** Opening Given entries block **
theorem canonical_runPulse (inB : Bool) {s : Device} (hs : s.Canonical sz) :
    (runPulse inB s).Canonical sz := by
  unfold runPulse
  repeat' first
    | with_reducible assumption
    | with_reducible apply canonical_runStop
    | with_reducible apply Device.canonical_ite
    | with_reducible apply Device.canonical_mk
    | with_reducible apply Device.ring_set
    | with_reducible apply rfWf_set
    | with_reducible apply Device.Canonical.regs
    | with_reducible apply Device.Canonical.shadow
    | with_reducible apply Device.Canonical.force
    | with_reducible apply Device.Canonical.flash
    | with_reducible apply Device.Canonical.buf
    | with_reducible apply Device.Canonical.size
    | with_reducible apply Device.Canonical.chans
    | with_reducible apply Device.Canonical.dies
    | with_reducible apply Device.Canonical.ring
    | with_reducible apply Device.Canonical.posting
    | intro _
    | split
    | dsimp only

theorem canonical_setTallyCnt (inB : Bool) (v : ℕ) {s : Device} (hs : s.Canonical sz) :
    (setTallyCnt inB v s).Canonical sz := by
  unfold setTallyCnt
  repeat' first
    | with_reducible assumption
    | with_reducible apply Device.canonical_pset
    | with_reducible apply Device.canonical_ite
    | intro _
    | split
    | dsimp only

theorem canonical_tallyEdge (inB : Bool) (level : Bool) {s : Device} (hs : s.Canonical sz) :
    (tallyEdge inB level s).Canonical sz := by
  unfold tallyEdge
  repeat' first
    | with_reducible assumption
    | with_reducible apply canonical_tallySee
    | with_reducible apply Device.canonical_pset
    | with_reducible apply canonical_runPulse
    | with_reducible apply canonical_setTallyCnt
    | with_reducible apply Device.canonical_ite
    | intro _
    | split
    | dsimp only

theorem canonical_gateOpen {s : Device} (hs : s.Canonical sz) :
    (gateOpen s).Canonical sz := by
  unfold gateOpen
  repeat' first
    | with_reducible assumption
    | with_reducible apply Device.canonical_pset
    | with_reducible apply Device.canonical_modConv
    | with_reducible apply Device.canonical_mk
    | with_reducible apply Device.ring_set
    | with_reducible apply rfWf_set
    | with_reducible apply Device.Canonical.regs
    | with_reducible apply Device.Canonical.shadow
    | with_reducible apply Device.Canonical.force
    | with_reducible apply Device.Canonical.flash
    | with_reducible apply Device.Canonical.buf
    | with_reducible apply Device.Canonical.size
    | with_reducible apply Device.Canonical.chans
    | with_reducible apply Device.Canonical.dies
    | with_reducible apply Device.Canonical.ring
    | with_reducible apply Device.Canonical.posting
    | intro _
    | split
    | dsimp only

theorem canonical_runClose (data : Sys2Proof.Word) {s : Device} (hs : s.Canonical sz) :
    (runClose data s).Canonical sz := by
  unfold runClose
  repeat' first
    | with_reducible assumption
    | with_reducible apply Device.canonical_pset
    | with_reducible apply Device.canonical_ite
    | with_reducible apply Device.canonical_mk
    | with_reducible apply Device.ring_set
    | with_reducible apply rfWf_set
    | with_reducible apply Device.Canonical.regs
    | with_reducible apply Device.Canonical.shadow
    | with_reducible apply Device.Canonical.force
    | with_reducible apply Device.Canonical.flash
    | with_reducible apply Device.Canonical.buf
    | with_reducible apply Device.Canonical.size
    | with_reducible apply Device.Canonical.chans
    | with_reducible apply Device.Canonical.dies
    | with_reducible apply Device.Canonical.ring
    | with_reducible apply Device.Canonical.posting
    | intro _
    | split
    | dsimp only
** Closing Given entries block **
** Opening Given entries block **
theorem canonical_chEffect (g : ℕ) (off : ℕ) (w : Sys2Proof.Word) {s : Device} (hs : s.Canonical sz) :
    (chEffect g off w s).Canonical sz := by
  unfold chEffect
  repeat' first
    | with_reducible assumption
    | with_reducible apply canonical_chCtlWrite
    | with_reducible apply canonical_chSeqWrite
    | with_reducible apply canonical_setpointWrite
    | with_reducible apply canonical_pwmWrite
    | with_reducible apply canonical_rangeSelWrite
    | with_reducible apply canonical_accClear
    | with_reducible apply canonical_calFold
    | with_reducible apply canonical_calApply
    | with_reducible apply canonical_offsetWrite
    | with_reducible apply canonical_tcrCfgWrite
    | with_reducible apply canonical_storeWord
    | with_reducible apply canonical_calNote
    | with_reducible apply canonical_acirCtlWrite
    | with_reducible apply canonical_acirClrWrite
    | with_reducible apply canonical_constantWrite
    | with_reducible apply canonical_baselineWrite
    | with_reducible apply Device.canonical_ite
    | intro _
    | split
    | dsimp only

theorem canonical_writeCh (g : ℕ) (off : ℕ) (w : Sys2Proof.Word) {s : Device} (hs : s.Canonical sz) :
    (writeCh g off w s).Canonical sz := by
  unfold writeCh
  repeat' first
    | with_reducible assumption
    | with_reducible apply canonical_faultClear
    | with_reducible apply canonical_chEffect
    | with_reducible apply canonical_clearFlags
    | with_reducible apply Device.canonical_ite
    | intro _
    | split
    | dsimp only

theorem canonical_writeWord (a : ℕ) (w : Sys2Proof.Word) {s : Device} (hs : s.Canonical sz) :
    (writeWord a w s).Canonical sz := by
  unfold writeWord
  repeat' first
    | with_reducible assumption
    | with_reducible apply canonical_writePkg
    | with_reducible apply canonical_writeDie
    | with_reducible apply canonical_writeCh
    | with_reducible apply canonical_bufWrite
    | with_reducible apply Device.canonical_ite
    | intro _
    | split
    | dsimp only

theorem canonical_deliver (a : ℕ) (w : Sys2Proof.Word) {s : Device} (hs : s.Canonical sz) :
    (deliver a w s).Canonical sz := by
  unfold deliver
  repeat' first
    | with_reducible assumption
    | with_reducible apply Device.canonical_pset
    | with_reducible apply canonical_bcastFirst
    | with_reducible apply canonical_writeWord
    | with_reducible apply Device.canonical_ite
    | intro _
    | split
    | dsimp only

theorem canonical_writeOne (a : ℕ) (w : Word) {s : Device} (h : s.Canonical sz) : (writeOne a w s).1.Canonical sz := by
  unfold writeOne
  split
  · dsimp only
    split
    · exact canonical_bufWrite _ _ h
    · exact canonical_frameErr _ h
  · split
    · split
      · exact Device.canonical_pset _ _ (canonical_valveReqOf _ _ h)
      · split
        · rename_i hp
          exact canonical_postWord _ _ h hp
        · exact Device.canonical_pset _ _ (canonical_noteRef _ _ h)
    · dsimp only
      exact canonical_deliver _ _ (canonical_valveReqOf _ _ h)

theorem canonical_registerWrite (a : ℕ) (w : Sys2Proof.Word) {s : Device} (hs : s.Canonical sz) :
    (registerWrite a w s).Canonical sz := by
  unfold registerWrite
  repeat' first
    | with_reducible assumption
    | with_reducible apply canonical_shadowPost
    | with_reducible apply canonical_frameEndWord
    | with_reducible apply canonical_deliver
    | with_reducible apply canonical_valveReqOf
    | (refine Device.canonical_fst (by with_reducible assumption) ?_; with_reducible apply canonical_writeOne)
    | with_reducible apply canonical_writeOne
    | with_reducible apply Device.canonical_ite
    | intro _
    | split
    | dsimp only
** Closing Given entries block **
◆ **What is required**: Copy out the lines above that hold the string "theorem".

◆ **Final answer**:
theorem canonical_runPulse (inB : Bool) {s : Device} (hs : s.Canonical sz) :
theorem canonical_setTallyCnt (inB : Bool) (v : ℕ) {s : Device} (hs : s.Canonical sz) :
theorem canonical_tallyEdge (inB : Bool) (level : Bool) {s : Device} (hs : s.Canonical sz) :
theorem canonical_gateOpen {s : Device} (hs : s.Canonical sz) :
theorem canonical_runClose (data : Sys2Proof.Word) {s : Device} (hs : s.Canonical sz) :
theorem canonical_chEffect (g : ℕ) (off : ℕ) (w : Sys2Proof.Word) {s : Device} (hs : s.Canonical sz) :
theorem canonical_writeCh (g : ℕ) (off : ℕ) (w : Sys2Proof.Word) {s : Device} (hs : s.Canonical sz) :
theorem canonical_writeWord (a : ℕ) (w : Sys2Proof.Word) {s : Device} (hs : s.Canonical sz) :
theorem canonical_deliver (a : ℕ) (w : Sys2Proof.Word) {s : Device} (hs : s.Canonical sz) :
theorem canonical_writeOne (a : ℕ) (w : Word) {s : Device} (h : s.Canonical sz) : (writeOne a w s).1.Canonical sz := by
theorem canonical_registerWrite (a : ℕ) (w : Sys2Proof.Word) {s : Device} (hs : s.Canonical sz) :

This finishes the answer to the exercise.